Grew up on a farm outside of Blairsburg, now live in Des Moines(Urbandale).


----------



## jdt (Mar 10, 2009)

in that case welcome from the southside


----------



## c2s (Mar 10, 2009)

Could you 2 send the rain more south east then east. I've got enough thank you. :)


----------



## roscoe dog (Mar 10, 2009)

We were Neighbors. I grew up in Webster City.
Welcome.


----------



## seenred (Mar 10, 2009)

Welcome to SMF, Johnny!  You'll be glad you joined.  Congrats on your new rig, I think you'll really like the GOSM.  I have one myself.  Good luck with your first smoke, but beware:  It's addictive!


----------



## BandCollector (Mar 10, 2009)

Welcome from Pittsburgh, PA.....glad you joined us


----------



## carpetride (Mar 10, 2009)

Congratulations on your find, that 99 bucks is going to provide some great meals!

Welcome to SMF


----------



## daboys (Mar 10, 2009)

Carefull now. Welcome jcats. Glad you finally joined us. I've got a gosm too.
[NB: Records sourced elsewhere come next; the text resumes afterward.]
/-- `vmul` at the head of the queue (R196). -/
def headVmul (d a b : VReg) (p : PReg) (z : Bool) (e : VqEntry) (s : State) : HeadRes :=
  vopBinary tagA elemMul true d a b p z e s

/-- `vdiv` at issue (R196). -/
def execVdiv (d a b : VReg) (p : PReg) (z : Bool) (s : State) : Out := issue (.vdiv d a b p z) 0 0 s

/-- `vdiv` at the head of the queue (R196). -/
def headVdiv (d a b : VReg) (p : PReg) (z : Bool) (e : VqEntry) (s : State) : HeadRes :=
  vopBinary tagA elemDiv true d a b p z e s

/-- `vmin` at issue (R196). -/
def execVmin (d a b : VReg) (p : PReg) (z : Bool) (s : State) : Out := issue (.vmin d a b p z) 0 0 s

/-- `vmin` at the head of the queue (R196). -/
def headVmin (d a b : VReg) (p : PReg) (z : Bool) (e : VqEntry) (s : State) : HeadRes :=
  vopBinary tagA (elemMinMax false) false d a b p z e s

/-- `vmax` at issue (R196). -/
def execVmax (d a b : VReg) (p : PReg) (z : Bool) (s : State) : Out := issue (.vmax d a b p z) 0 0 s

/-- `vmax` at the head of the queue (R196). -/
def headVmax (d a b : VReg) (p : PReg) (z : Bool) (e : VqEntry) (s : State) : HeadRes :=
  vopBinary tagA (elemMinMax true) false d a b p z e s

/-- `vand` at issue (R196). -/
def execVand (d a b : VReg) (p : PReg) (z : Bool) (s : State) : Out := issue (.vand d a b p z) 0 0 s

/-- `vand` at the head of the queue (R196). -/
def headVand (d a b : VReg) (p : PReg) (z : Bool) (e : VqEntry) (s : State) : HeadRes :=
  vopBinary isInt (elemBits (fun a b => a &&& b)) false d a b p z e s

/-- `vor` at issue (R196). -/
def execVor (d a b : VReg) (p : PReg) (z : Bool) (s : State) : Out := issue (.vor d a b p z) 0 0 s

/-- `vor` at the head of the queue (R196). -/
def headVor (d a b : VReg) (p : PReg) (z : Bool) (e : VqEntry) (s : State) : HeadRes :=
  vopBinary isInt (elemBits (fun a b => a ||| b)) false d a b p z e s

/-- `vxor` at issue (R196). -/
def execVxor (d a b : VReg) (p : PReg) (z : Bool) (s : State) : Out := issue (.vxor d a b p z) 0 0 s

/-- `vxor` at the head of the queue (R196). -/
def headVxor (d a b : VReg) (p : PReg) (z : Bool) (e : VqEntry) (s : State) : HeadRes :=
  vopBinary isInt (elemBits (fun a b => a ^^^ b)) false d a b p z e s

/-- `vsll` at issue (R196). -/
def execVsll (d a b : VReg) (p : PReg) (z : Bool) (s : State) : Out := issue (.vsll d a b p z) 0 0 s

/-- `vsll` at the head of the queue (R196). -/
def headVsll (d a b : VReg) (p : PReg) (z : Bool) (e : VqEntry) (s : State) : HeadRes :=
  vopBinary isInt elemSll false d a b p z e s

/-- `vsrl` at issue (R196). -/
def execVsrl (d a b : VReg) (p : PReg) (z : Bool) (s : State) : Out := issue (.vsrl d a b p z) 0 0 s

/-- `vsrl` at the head of the queue (R196). -/
def headVsrl (d a b : VReg) (p : PReg) (z : Bool) (e : VqEntry) (s : State) : HeadRes :=
  vopBinary isInt elemSrl false d a b p z e s

/-- `vsra` at issue (R196). -/
def execVsra (d a b : VReg) (p : PReg) (z : Bool) (s : State) : Out := issue (.vsra d a b p z) 0 0 s

/-- `vsra` at the head of the queue (R196). -/
def headVsra (d a b : VReg) (p : PReg) (z : Bool) (e : VqEntry) (s : State) : HeadRes :=
  vopBinary isInt elemSra false d a b p z e s

/-- `vmulh` at issue (R196). -/
def execVmulh (d a b : VReg) (p : PReg) (z : Bool) (s : State) : Out := issue (.vmulh d a b p z) 0 0 s

/-- `vmulh` at the head of the queue (R196). -/
def headVmulh (d a b : VReg) (p : PReg) (z : Bool) (e : VqEntry) (s : State) : HeadRes :=
  vopBinary isInt elemMulh false d a b p z e s

/-- `vsadd` at issue (R196). -/
def execVsadd (d a b : VReg) (p : PReg) (z : Bool) (s : State) : Out := issue (.vsadd d a b p z) 0 0 s

/-- `vsadd` at the head of the queue (R196). -/
def headVsadd (d a b : VReg) (p : PReg) (z : Bool) (e : VqEntry) (s : State) : HeadRes :=
  vopBinary isInt (elemSat (fun a b => a + b)) false d a b p z e s

/-- `vssub` at issue (R196). -/
def execVssub (d a b : VReg) (p : PReg) (z : Bool) (s : State) : Out := issue (.vssub d a b p z) 0 0 s

/-- `vssub` at the head of the queue (R196). -/
def headVssub (d a b : VReg) (p : PReg) (z : Bool) (e : VqEntry) (s : State) : HeadRes :=
  vopBinary isInt (elemSat (fun a b => a - b)) false d a b p z e s

/-- `vfma` at issue (R196). -/
def execVfma (d a b : VReg) (p : PReg) (z : Bool) (s : State) : Out := issue (.vfma d a b p z) 0 0 s

/-- `vfma` at the head of the queue (R196). -/
def headVfma (d a b : VReg) (p : PReg) (z : Bool) (e : VqEntry) (s : State) : HeadRes :=
  vopFused (elemFused false false) d a b p z e s

/-- `vfms` at issue (R196). -/
def execVfms (d a b : VReg) (p : PReg) (z : Bool) (s : State) : Out := issue (.vfms d a b p z) 0 0 s

/-- `vfms` at the head of the queue (R196). -/
def headVfms (d a b : VReg) (p : PReg) (z : Bool) (e : VqEntry) (s : State) : HeadRes :=
  vopFused (elemFused false true) d a b p z e s

/-- `vnfma` at issue (R196). -/
def execVnfma (d a b : VReg) (p : PReg) (z : Bool) (s : State) : Out := issue (.vnfma d a b p z) 0 0 s

/-- `vnfma` at the head of the queue (R196). -/
def headVnfma (d a b : VReg) (p : PReg) (z : Bool) (e : VqEntry) (s : State) : HeadRes :=
  vopFused (elemFused true false) d a b p z e s

/-- `vabs` at issue (R196). -/
def execVabs (d a : VReg) (p : PReg) (z : Bool) (s : State) : Out := issue (.vabs d a p z) 0 0 s

/-- `vabs` at the head of the queue (R196). -/
def headVabs (d a : VReg) (p : PReg) (z : Bool) (e : VqEntry) (s : State) : HeadRes :=
  vopUnary tagS elemAbs false d a p z e s

/-- `vneg` at issue (R196). -/
def execVneg (d a : VReg) (p : PReg) (z : Bool) (s : State) : Out := issue (.vneg d a p z) 0 0 s

/-- `vneg` at the head of the queue (R196). -/
def headVneg (d a : VReg) (p : PReg) (z : Bool) (e : VqEntry) (s : State) : HeadRes :=
  vopUnary tagS elemNeg false d a p z e s

/-- `vsqrt` at issue (R196). -/
def execVsqrt (d a : VReg) (p : PReg) (z : Bool) (s : State) : Out := issue (.vsqrt d a p z) 0 0 s

/-- `vsqrt` at the head of the queue (R196). -/
def headVsqrt (d a : VReg) (p : PReg) (z : Bool) (e : VqEntry) (s : State) : HeadRes :=
  vopUnary isFloat elemSqrt true d a p z e s

/-- `vmov` at issue (R196). -/
def execVmov (d a : VReg) (p : PReg) (z : Bool) (s : State) : Out := issue (.vmov d a p z) 0 0 s

/-- `vmov` at the head of the queue (R196). -/
def headVmov (d a : VReg) (p : PReg) (z : Bool) (e : VqEntry) (s : State) : HeadRes :=
  vopUnary tagA (fun _ _ a => (a, 0)) false d a p z e s

/-- `vexp2` at issue (R196). -/
def execVexp2 (d a : VReg) (p : PReg) (z : Bool) (s : State) : Out := issue (.vexp2 d a p z) 0 0 s

/-- `vexp2` at the head of the queue (R196). -/
def headVexp2 (d a : VReg) (p : PReg) (z : Bool) (e : VqEntry) (s : State) : HeadRes :=
  vopUnary tagH (elemFun fpExp2V) false d a p z e s

/-- `vlog2` at issue (R196). -/
def execVlog2 (d a : VReg) (p : PReg) (z : Bool) (s : State) : Out := issue (.vlog2 d a p z) 0 0 s

/-- `vlog2` at the head of the queue (R196). -/
def headVlog2 (d a : VReg) (p : PReg) (z : Bool) (e : VqEntry) (s : State) : HeadRes :=
  vopUnary tagH (elemFun fpLog2V) false d a p z e s

/-- `vrcp` at issue (R196). -/
def execVrcp (d a : VReg) (p : PReg) (z : Bool) (s : State) : Out := issue (.vrcp d a p z) 0 0 s

/-- `vrcp` at the head of the queue (R196). -/
def headVrcp (d a : VReg) (p : PReg) (z : Bool) (e : VqEntry) (s : State) : HeadRes :=
  vopUnary tagH (elemFun fpRcpV) false d a p z e s

/-- `vrsqrt` at issue (R196). -/
def execVrsqrt (d a : VReg) (p : PReg) (z : Bool) (s : State) : Out := issue (.vrsqrt d a p z) 0 0 s

/-- `vrsqrt` at the head of the queue (R196). -/
def headVrsqrt (d a : VReg) (p : PReg) (z : Bool) (e : VqEntry) (s : State) : HeadRes :=
  vopUnary tagH (elemFun fpRsqrtV) false d a p z e s

/-- `vclz` at issue (R196). -/
def execVclz (d a : VReg) (p : PReg) (z : Bool) (s : State) : Out := issue (.vclz d a p z) 0 0 s

/-- `vclz` at the head of the queue (R196). -/
def headVclz (d a : VReg) (p : PReg) (z : Bool) (e : VqEntry) (s : State) : HeadRes :=
  vopUnary isInt (fun f _ a => (leadingZeros (width f) a, 0)) false d a p z e s

/-- `vpopc` at issue (R196). -/
def execVpopc (d a : VReg) (p : PReg) (z : Bool) (s : State) : Out := issue (.vpopc d a p z) 0 0 s

/-- `vpopc` at the head of the queue (R196). -/
def headVpopc (d a : VReg) (p : PReg) (z : Bool) (e : VqEntry) (s : State) : HeadRes :=
  vopUnary isInt (fun f _ a => (popCount (width f) a, 0)) false d a p z e s

/-- `vsel` at issue (R199). -/
def execVsel (d a b : VReg) (p : PReg) (s : State) : Out := issue (.vsel d a b p) 0 0 s

/-- `vsel` at the head of the queue (R199). -/
def headVsel (d a b : VReg) (p : PReg) (e : VqEntry) (s : State) : HeadRes :=
  vopSelect d a (s.hart.tag b) (fun j => (s.hart.reg b).elem (width (s.hart.tag a)) j) p
    (s.hart.tag b == s.hart.tag a) e s

/-! ## VOPX -/

/-- `vadd` at issue (R192, R196). -/
def execVaddVx (d a : VReg) (g : GReg) (p : PReg) (z : Bool) (s : State) : Out := issue (.vaddVx d a g p z) (s.g g) 0 s

/-- `vadd` at the head of the queue (R192, R196). -/
def headVaddVx (d a : VReg) (_ : GReg) (p : PReg) (z : Bool) (e : VqEntry) (s : State) : HeadRes :=
  vopScalar tagA false elemAdd true d a p z e s

/-- `vsub` at issue (R192, R196). -/
def execVsubVx (d a : VReg) (g : GReg) (p : PReg) (z : Bool) (s : State) : Out := issue (.vsubVx d a g p z) (s.g g) 0 s

/-- `vsub` at the head of the queue (R192, R196). -/
def headVsubVx (d a : VReg) (_ : GReg) (p : PReg) (z : Bool) (e : VqEntry) (s : State) : HeadRes :=
  vopScalar tagA false elemSub true d a p z e s

/-- `vmul` at issue (R192, R196). -/
def execVmulVx (d a : VReg) (g : GReg) (p : PReg) (z : Bool) (s : State) : Out := issue (.vmulVx d a g p z) (s.g g) 0 s

/-- `vmul` at the head of the queue (R192, R196). -/
def headVmulVx (d a : VReg) (_ : GReg) (p : PReg) (z : Bool) (e : VqEntry) (s : State) : HeadRes :=
  vopScalar tagA false elemMul true d a p z e s

/-- `vdiv` at issue (R192, R196). -/
def execVdivVx (d a : VReg) (g : GReg) (p : PReg) (z : Bool) (s : State) : Out := issue (.vdivVx d a g p z) (s.g g) 0 s

/-- `vdiv` at the head of the queue (R192, R196). -/
def headVdivVx (d a : VReg) (_ : GReg) (p : PReg) (z : Bool) (e : VqEntry) (s : State) : HeadRes :=
  vopScalar tagA false elemDiv true d a p z e s

/-- `vmin` at issue (R192, R196). -/
def execVminVx (d a : VReg) (g : GReg) (p : PReg) (z : Bool) (s : State) : Out := issue (.vminVx d a g p z) (s.g g) 0 s

/-- `vmin` at the head of the queue (R192, R196). -/
def headVminVx (d a : VReg) (_ : GReg) (p : PReg) (z : Bool) (e : VqEntry) (s : State) : HeadRes :=
  vopScalar tagA false (elemMinMax false) false d a p z e s

/-- `vmax` at issue (R192, R196). -/
def execVmaxVx (d a : VReg) (g : GReg) (p : PReg) (z : Bool) (s : State) : Out := issue (.vmaxVx d a g p z) (s.g g) 0 s

/-- `vmax` at the head of the queue (R192, R196). -/
def headVmaxVx (d a : VReg) (_ : GReg) (p : PReg) (z : Bool) (e : VqEntry) (s : State) : HeadRes :=
  vopScalar tagA false (elemMinMax true) false d a p z e s

/-- `vand` at issue (R192, R196). -/
def execVandVx (d a : VReg) (g : GReg) (p : PReg) (z : Bool) (s : State) : Out := issue (.vandVx d a g p z) (s.g g) 0 s

/-- `vand` at the head of the queue (R192, R196). -/
def headVandVx (d a : VReg) (_ : GReg) (p : PReg) (z : Bool) (e : VqEntry) (s : State) : HeadRes :=
  vopScalar isInt false (elemBits (fun a b => a &&& b)) false d a p z e s

/-- `vor` at issue (R192, R196). -/
def execVorVx (d a : VReg) (g : GReg) (p : PReg) (z : Bool) (s : State) : Out := issue (.vorVx d a g p z) (s.g g) 0 s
Used it all winter. Works great.


----------



## sumosmoke (Mar 10, 2009)

Glad ya joined the group, Johnnie. Hope to see some pics of your future smokes!


----------



## cowgirl (Mar 11, 2009)

Welcome to the forum Johnny, glad to have you aboard!


----------



## vtanker (Mar 11, 2009)

Welcome. We need pictures.


----------



## smokebuzz (Mar 11, 2009)

Welcome from the north,
Glad ya found us!!


----------



## cman95 (Mar 11, 2009)

Welcome to SMF.


----------



## richoso1 (Mar 11, 2009)

Johmmy, welcome to the SMF. looks like you're in for some fun.


----------